Se constata que el resultado de la medida de la velocidad de la luz es independiemte de la velocidad del observador. Sobre una piedra flotando en mercurio colocan su interferómetro, detienen todos los tranvías de la ciudad para evitar vibraciones y no observan corrimiento de las franjas de interferencia que se producen entre dos rayos de luz perpendiculares que recorren los 11 metros de distancia entre espejos y láminas semiplateadas, dispuestos convenientemente, sea cual sea la orientación respecto a los cuatro puntos cardinales de la piedra que flota en mercurio.

El lector podrá encontrar la descripción del experimento de Michelson - Morley en cualquier libro de física, y le invito a estudiarlo porque no se requieren grandes conocimientos para entender en qué consiste. Sin embargo queda uno saludablemente curado de intentar «imaginar» qué ocurre «en realidad» detrás de los experimentos físicos, y además no correrá el peligro de creer que es su «espacio innato» el que le hace ver las cosas «tal como las ve».

Si yo me alejo de un observador, y luego lanzo una pelota hacia adelante, no la veré marchar a la velocidad que dicho observador cree que la veo marchar, si hace caso de las formas a priori que él pueda tener del espacio y el tiempo. Esa es la realidad «experimental», por más que extrañe.

Lo realmente importante de la teoría de la relatividad es que, independientemente de que ésta sea exacta y verdadera o no, consigue que las teorías científicas, cuya universalidad atribuía Kant a los apriorismos de las formas de la sensibilidad del espacio y el tiempo, estén en contradicción con estos mismos apriorismos. La teoría del conocimiento de Kant y su explicación de la universalidad de la ciencia se derrumban.

Luego las aseveraciones de Kant, acerca de la intuición del espacio y el tiempo y de todas las percepciones a través de ellos, no están de acuerdo con los últimos hallazgos de la fisicomatemática, cuya certeza tomó él por fundamento. Según Kant las facultades cognoscitivas no pueden percibir incongruencias en las leyes geométricas y cinemáticas del espacio y el tiempo. Pues bien, el experimento de Michelson - Morley, base para la teoría de la relatividad de Einstein, es una incongruencia para la percepción de la sensibilidad y la imaginación.

Hoy Kant ya no sirve. El daño que ha hecho tendrá que ser reparado, pero ya no hará más. Al menos a los que mantengan el tono de su espíritu lo suficientemente tenso para no dejarse arrastrar por la decadencia de la civilización, y sean capaces de entender la profundidad de los últimos hallazgos de la física: la relatividad, los cuantos y el principio de indeterminación.

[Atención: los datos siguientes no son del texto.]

/-- A policer configuration written (R177): its buckets start full when it becomes valid and are discarded when it becomes
invalid. -/
def polPut (b : Body) (i v : Nat) : Body :=
  let was := polValid (b.ent Tbl.pol i)
  let s := b.polSt i
  let b := b.putEnt Tbl.pol i v
  if polValid v ∧ ¬ was then
    (b.setPol i { tc := polCbs v * 1024, tp := polPbs v * 1024, last := b.polNow }).ledIn ledTokens ((polCbs v + polPbs v) * 1024)
  else if ¬ polValid v ∧ was then (b.setPol i { last := s.last }).ledOut ledTokens (s.tc + s.tp)
  else b

/-- The level of the Scheduler that a table holds. -/
def schLevel (tid : Nat) : Option Nat :=
  if tid = Tbl.schQ then some 0 else if tid = Tbl.schSub then some 1 else if tid = Tbl.schSvc then some 2
  else if tid = Tbl.schPort then some 3 else none

/-- The node that an entry configures, if it does. -/
def schNode (tid idx : Nat) : List (Nat × Nat) := match schLevel tid with | some l => [(l, idx)] | none => []

/-- An entry that takes a value: the store, and what the write entails for the block. -/
def entTake (b : Body) (tid idx v : Nat) : Body :=
  let s := b.entStored tid idx v
  if tid = Tbl.exm ∨ tid = Tbl.stash then
    let b := b.exmSet tid idx s
    let bad := xValid (s % 2 ^ 128) && !(decide (1 ≤ xType (s % 2 ^ 128) ∧ xType (s % 2 ^ 128) ≤ 3))
    let b := if bad then b.fire Pg.exm R.EXM_EVT_BADCFG else b
    if tid = Tbl.stash ∧ b.stashCnt = b.rd Pg.exm R.EXM_STASH_THR ∧ xValid (s % 2 ^ 128) then b.fire Pg.exm R.EXM_EVT_STASH else b
  else if tid = Tbl.stat then b.pairWrite idx v
  else if tid = Tbl.pol then b.polPut idx s
  else if tid = Tbl.ds then (b.putEnt tid idx s).dsHigh
  else if tid = Tbl.icu 0 ∨ tid = Tbl.icu 1 then
    let bank := tid - Tbl.icu 0
    b.setIcu bank idx { (b.icu bank idx) with tgt := v % 2 ^ 64, minInt := bitField v 79 64, mask := bitOn v 87 }
  else if tid = Tbl.chan then
    let was := chValid (b.ent tid idx)
    let b := b.putEnt tid idx s
    if chValid s ∧ ¬ was then b.setChan idx { free := List.range (chCount s) } else b
  else if tid = Tbl.svy then
    let b := b.putEnt tid idx s
    let b := { b with svy := { b.svy with cnt := Sp.del b.svy.cnt idx, last := Sp.del b.svy.last idx } }
    b.wr Pg.survey R.SVY_WRAP (setBitField (b.rd Pg.survey R.SVY_WRAP (idx / 32)) (idx % 32) (idx % 32) 0) (idx / 32)
  else if tid = Tbl.echoPort then
    let b := b.putEnt tid idx s
    { b with echo := { b.echo with cnt := Sp.del b.echo.cnt idx } }
  else if tid % 0x100 = 0x24 then
    let b := b.putEnt tid idx s
    if bitOn s 47 ∧ ¬ secyOk s then b.fire (Pg.msec (tid / 0x100)) R.MSEC_EVT_BADENT else b
  else if isSaTbl tid then
    let key := saKeyIdx (tid / 0x100) (tid % 0x100 == 0x25) idx
    let b := b.putEnt tid idx s
    { b with net := { b.net with keyBad := b.net.keyBad.erase key } }
  else if tid = Tbl.root then
    let made := bitOn s 63 && !bitOn (b.ent tid idx) 63 && b.loopAuto LOOP_MIGRATE
    let b := (b.putEnt tid idx s).digMark (lineRegions tid idx)
    { b with pipe := { b.pipe with newRoots := if made then insertNat idx b.pipe.newRoots
                                               else if bitOn s 63 then b.pipe.newRoots else b.pipe.newRoots.erase idx } }
  else match schLevel tid with
    | some l => b.nodeChange l idx true fun b => b.putEnt tid idx s
    | none => (b.putEnt tid idx s).digMark (lineRegions tid idx)

/-- An immediate write of an entry (R22): dropped with its event, or in force at once for every view. Answers whether it was
accepted. -/
def entWrite (b : Body) (tid idx v : Nat) : Body × Bool :=
  let r := entRefused b (b.setEnt tid idx (b.entStored tid idx v)) tid idx v
  if r ≠ [] then
    let b := r.foldl (fun b e => b.fire e.1 e.2) b
    (b, false)
  else ((b.detaching (schNode tid idx) fun b => b.entTake tid idx v).discardOld (.ent tid idx), true)

/-! Validation of staged entries (R58). -/

/-- The value that a staged entry brings: the bits it keeps stand as the entry holds them. -/
def stagedVal (b : Body) (s : Staged) (tid idx : Nat) : Nat :=
  if s.keep = 0 then s.val else (s.val ^^^ (s.val &&& s.keep)) ||| (b.entNow tid idx &&& s.keep)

Si Kant no sirve habrá que buscar una nueva explicación al hecho de que las teorías científicas funcionen universalmente.

Cómo es posible la Ciencia Fisicomatemática

Para buscar una nueva solución al problema de la universalidad de las leyes fisicomatemáticas, recordemos en primer lugar que el principio de la cantidad es la materia(*) y que las medidas se efectúan siempre entre cantidades. Como la materia es lo más común, ya que entra en composición con toda naturaleza corpórea y como además las formas superiores conservan virtualmente todas las propiedades naturales de las formas subsumidas inferiores, las leyes fisicomatemáticas se cumplen independientemente del nivel ontológico de las formas que en cada caso comuniquen el ser a las sustancias que intervienen en el fenómeno. Por eso Arquímedes descubrió su principio al experimentar el empuje que imprimía el agua de su baño a su propio cuerpo humano.
(*) Suma Teológica III q90 a2 c

Cuanto más se aproxime a la materia, más universalidad alcanza la ley física que se descubra. Como para su cumplimiento, la forma no se considera para nada, puede ignorarse y de hecho se ignora, con lo que el resultado es que toda la ciencia fisicomatemática es irremediablemente materialista. El materialismo no consiste sólo en ignorar la realidad del espíritu, sino en prescindir hasta de la forma sustancial de la sal cuando se la corrompe en una cuba electrolítica.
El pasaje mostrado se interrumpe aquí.